What's The Influence Of Laxative Agents On Mucosal Barrier Repair?

A research group in the USA compares lubiprostone (Amitiza) with an alternative treatment for constipation, Polyethylene Glycol 3350 (PEG, Miralax) and reveals that lubiprostone enhances mucosal repair of ischemic-injured porcine ileum whereas PEG 3350 increases permeability.

The prostone lubiprostone has been shown to stimulate chloride secretion via one of the minor intestinal epithelial channels, ClC-2. This results in sustained low-level secretion of water into the lumen. Previous studies by the same research group have identified ClC-2 as a key protein involved in re-assembly of interepithelial tight junctions. Activation of ClC-2 by lubiprostone hastens recovery of barrier function, apparently by recruiting tight junction proteins to the apical-lateral membrane.

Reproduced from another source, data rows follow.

-- ==== Sys2Proof/Laws/CalmControl.lean ====
section
/-! SUPPORT. Frames: what every operation of the machine leaves alone (regimes, parameters, functions, the image, resets and power). -/

namespace Sys2Proof.Machine

set_option Elab.async false

theorem State.pmSend_calm (s : State) (k : Fin 6) (code : Nat) (data : List Byte) : Calm s (State.pmSend s k code data) := by
  unfold State.pmSend
  try dsimp only
  repeat' (first
    | with_reducible exact Calm.refl _
    | with_reducible apply Calm.trans ?_ (State.toll_calm ..)
    | with_reducible apply Calm.trans ?_ (State.modPower_calm _ _ ?_)
    | with_reducible exact fun _ h => h
    | split)

theorem State.pmConfigure_calm (s : State) : Calm s (State.pmConfigure s) := by
  unfold State.pmConfigure
  try dsimp only
  repeat' (first
    | with_reducible exact Calm.refl _
    | with_reducible apply Calm.trans ?_ (State.pmSend_calm ..)
    | with_reducible apply Calm.trans ?_ (State.modPower_calm _ _ ?_)
    | with_reducible exact fun _ h => h
    | with_reducible apply Calm.foldl
    | (intro _ _; try dsimp only))

theorem State.recharge_calm (s : State) : Calm s (State.recharge s) := by
  unfold State.recharge
  try dsimp only
  repeat' (first
    | with_reducible exact Calm.refl _
    | with_reducible apply Calm.trans ?_ (State.modStall_calm ..)
    | with_reducible apply Calm.foldl
    | (intro _ _; try dsimp only)
    | split)

theorem State.setRegimeWord_calm (s : State) (req : Nat) (admitLean wakeTo : Bool) : Calm s (State.setRegimeWord s req admitLean wakeTo) := by
  unfold State.setRegimeWord
  try dsimp only
  repeat' (first
    | with_reducible exact Calm.refl _
    | with_reducible apply Calm.trans ?_ (State.setWritten_calm ..)
    | with_reducible apply Calm.trans ?_ (State.setForce_calm ..)
    | with_reducible apply Calm.trans ?_ (State.answer_calm ..))

theorem State.beginChange_calm (s : State) (r : Regime) : Calm s (State.beginChange s r) := by
  unfold State.beginChange
  try dsimp only
  repeat' (first
    | with_reducible exact Calm.refl _
    | with_reducible apply Calm.trans ?_ (State.modPower_calm _ _ ?_)
    | with_reducible apply Calm.trans ?_ (State.modSub_calm ..)
    | with_reducible exact fun _ h => h
    | with_reducible apply Calm.foldl
    | (intro _ _; try dsimp only)
    | split)

theorem State.askRegime_calm (s : State) (r : Regime) : Calm s (State.askRegime s r) := by
  unfold State.askRegime
  try dsimp only
  repeat' (first
    | with_reducible exact Calm.refl _
    | with_reducible apply Calm.trans ?_ (State.beginChange_calm ..)
    | split)

theorem regimeFull_calm (admitLean wakeTo : Bool) (s : State) : Calm s (regimeFull admitLean wakeTo s) := by
  unfold regimeFull
  try dsimp only
  repeat' (first
    | with_reducible exact Calm.refl _
    | with_reducible apply Calm.trans ?_ (State.setRegimeWord_calm ..)
    | with_reducible apply Calm.trans ?_ (State.askRegime_calm ..))

theorem regimeLean_calm (admitLean wakeTo : Bool) (s : State) : Calm s (regimeLean admitLean wakeTo s) := by
  unfold regimeLean
  try dsimp only
  repeat' (first
    | with_reducible exact Calm.refl _
    | with_reducible apply Calm.trans ?_ (State.recharge_calm ..)
    | with_reducible apply Calm.trans ?_ (State.setRegimeWord_calm ..)
    | with_reducible apply Calm.trans ?_ (State.askRegime_calm ..)
    | with_reducible apply Calm.trans ?_ (State.refuseWrite_calm ..)
    | split)

theorem regimeWatch_calm (admitLean wakeTo : Bool) (s : State) : Calm s (regimeWatch admitLean wakeTo s) := by
  unfold regimeWatch
  try dsimp only
  repeat' (first
    | with_reducible exact Calm.refl _
    | with_reducible apply Calm.trans ?_ (State.refuseWrite_calm ..)
    | with_reducible apply Calm.trans ?_ (State.setRegimeWord_calm ..)
    | with_reducible apply Calm.trans ?_ (State.modPower_calm _ _ ?_)
    | with_reducible exact fun _ h => h
    | split)

theorem State.enterRegime_calm (s : State) (r : Regime) : Calm s (State.enterRegime s r) := by
  unfold State.enterRegime
  try dsimp only
  repeat' (first
    | with_reducible exact Calm.refl _
    | with_reducible apply Calm.trans ?_ (State.modPower_calm _ _ ?_)
    | with_reducible apply Calm.trans ?_ (State.gateEdge_calm ..)
    | with_reducible apply Calm.trans ?_ (State.regimeStep_calm ..)
    | with_reducible apply Calm.trans ?_ (State.modSub_calm ..)
    | with_reducible exact fun _ h => h
    | with_reducible apply Calm.foldl
    | (intro _ _; try dsimp only)
    | split)

theorem regimeChange_calm (s : State) : Calm s (regimeChange s) := by
  unfold regimeChange
  try dsimp only
  repeat' (first
    | with_reducible exact Calm.refl _
    | with_reducible apply Calm.trans ?_ (State.enterRegime_calm ..)
    | split)

theorem otpProgram_calm (s : State) : Calm s (otpProgram s) := by
  unfold otpProgram
  try dsimp only
  repeat' (first
    | with_reducible exact Calm.refl _
    | with_reducible apply Calm.trans ?_ (State.answer_calm ..)
    | with_reducible apply Calm.trans ?_ (State.refuseWrite_calm ..)
    | with_reducible apply Calm.trans ?_ (State.modImage_calm _ _ ?_)
    | with_reducible exact fun _ h => h
    | split)

theorem rollbackAdvance_calm (s : State) : Calm s (rollbackAdvance s) := by
  unfold rollbackAdvance
  try dsimp only
  repeat' (first
    | with_reducible exact Calm.refl _
    | with_reducible apply Calm.trans ?_ (State.refuseWrite_calm ..)
    | with_reducible apply Calm.trans ?_ (State.answer_calm ..)
    | with_reducible apply Calm.trans ?_ (State.modImage_calm _ _ ?_)
    | with_reducible exact fun _ h => h
    | split)

theorem State.modSign_calm (s : State) (f : Signboard → Signboard) : Calm s (State.modSign s f) := by
  unfold State.modSign
  try dsimp only
  repeat' (first
    | with_reducible exact Calm.refl _
    | (simp only [Calm.written]; with_reducible refine CalmMk.put (fun h => h) ?_))

theorem paletteWindow_calm (write : Option Word) (s : State) : Calm s (paletteWindow write s) := by
  unfold paletteWindow
  try dsimp only
  repeat' (first
    | with_reducible exact Calm.refl _
    | with_reducible apply Calm.trans ?_ (State.modSign_calm ..)
    | with_reducible apply Calm.trans ?_ (State.setWritten_calm ..)
    | with_reducible apply Calm.trans ?_ (State.setForce_calm ..)
    | with_reducible apply Calm.trans ?_ (State.answer_calm ..)
    | split)

theorem flipRead_calm (s : State) : Calm s (flipRead s) := by
  unfold flipRead
  try dsimp only
  repeat' (first
    | with_reducible exact Calm.refl _
    | with_reducible apply Calm.trans ?_ (State.modSign_calm ..)
    | with_reducible apply Calm.trans ?_ (State.answer_calm ..))

theorem State.captureForce_calm (s : State) (l : List (Nat × Word)) : Calm s (State.captureForce s l) := by
  unfold State.captureForce
  try dsimp only
  repeat' (first
    | with_reducible exact Calm.refl _
    | with_reducible apply Calm.trans ?_ (State.setForce_calm ..)
    | with_reducible apply Calm.foldl
    | (intro _ _; try dsimp only))

theorem State.bufferReplaced_calm (s : State) (n : Fin 3) : Calm s (State.bufferReplaced s n) := by
  unfold State.bufferReplaced
  try dsimp only
  repeat' (first
    | with_reducible exact Calm.refl _
    | with_reducible apply Calm.trans ?_ (State.modSign_calm ..))

theorem State.applyFlip_calm (s : State) : Calm s (State.applyFlip s) := by
  unfold State.applyFlip
  try dsimp only
  repeat' (first
    | with_reducible exact Calm.refl _
    | with_reducible apply Calm.trans ?_ (State.captureForce_calm ..)
    | with_reducible apply Calm.trans ?_ (State.modSign_calm ..)
    | with_reducible apply Calm.trans ?_ (State.bufferReplaced_calm ..)
    | split)

theorem State.latchFill_calm (s : State) : Calm s (State.latchFill s) := by
  unfold State.latchFill
  try dsimp only
  repeat' (first
    | with_reducible exact Calm.refl _
    | with_reducible apply Calm.trans ?_ (State.modSign_calm ..)
    | with_reducible apply Calm.trans ?_ (State.toll_calm ..)
    | with_reducible apply Calm.trans ?_ (State.bufferReplaced_calm ..)
    | split
    | (simp only [Calm.written]; with_reducible refine CalmMk.put (fun h => h) ?_))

Alternate treatments for constipation, such as PEG 3350, generate an osmotic gradient within the lumen that drags electrolytes and fluid into the lumen. Osmotic agents have also been shown to enhance barrier function by alteration of tight junction structure. However, the ability of PEG 3350 to enhance recovery of acutely injured mucosa as compared to lubiprostone has not been previously assessed.

A research article to be published on October 21, 2008 in the World Journal of Gastroenterology addresses this question. The research team led by Dr. Moeser and Blikslager at North Carolina State University in collaboration with investigators at Sucampo Inc. used electrophysiological techniques to study ischemic-injured mucosa ex vivo. Electrical responses were further assessed using mucosal-to-serosal fluxes of radiolabeled paracellular probes and tissues were examined histologically.

Ischemic-injured mucosa treated with either lubiprostone or PEG 3350 showed sharp elevations in short-circuit current, most likely associated with movement of chloride toward the luminal side of the tissue. Chloride secretion has previously been shown to be an important signal for subsequent re-assembly of tight junctions and closure of paracellular spaces within the epithelium. However, only lubiprostone stimulated rapid recovery of barrier function as detected by marked elevations in transepithelial electrical resistance and confirmed by measurement of macromolecular fluxes. Injured tissues had all restituted to the same degree, indicating that changes in barrier function were likely attributable to conformational change of the tight junction and paracellular spaces.

These results demonstrate potential therapeutic properties of the prostones beyond the current indications. Rapid recovery of barrier function has previously been shown to be linked to selective activation of ClC-2, and may lead to novel treatments of intestinal conditions characterized by periodic reductions in barrier function. A greater understanding of the signaling pathways used by prostones to initiate intestinal barrier repair may refine authors' ability to develop targeted treatments for intestinal disease.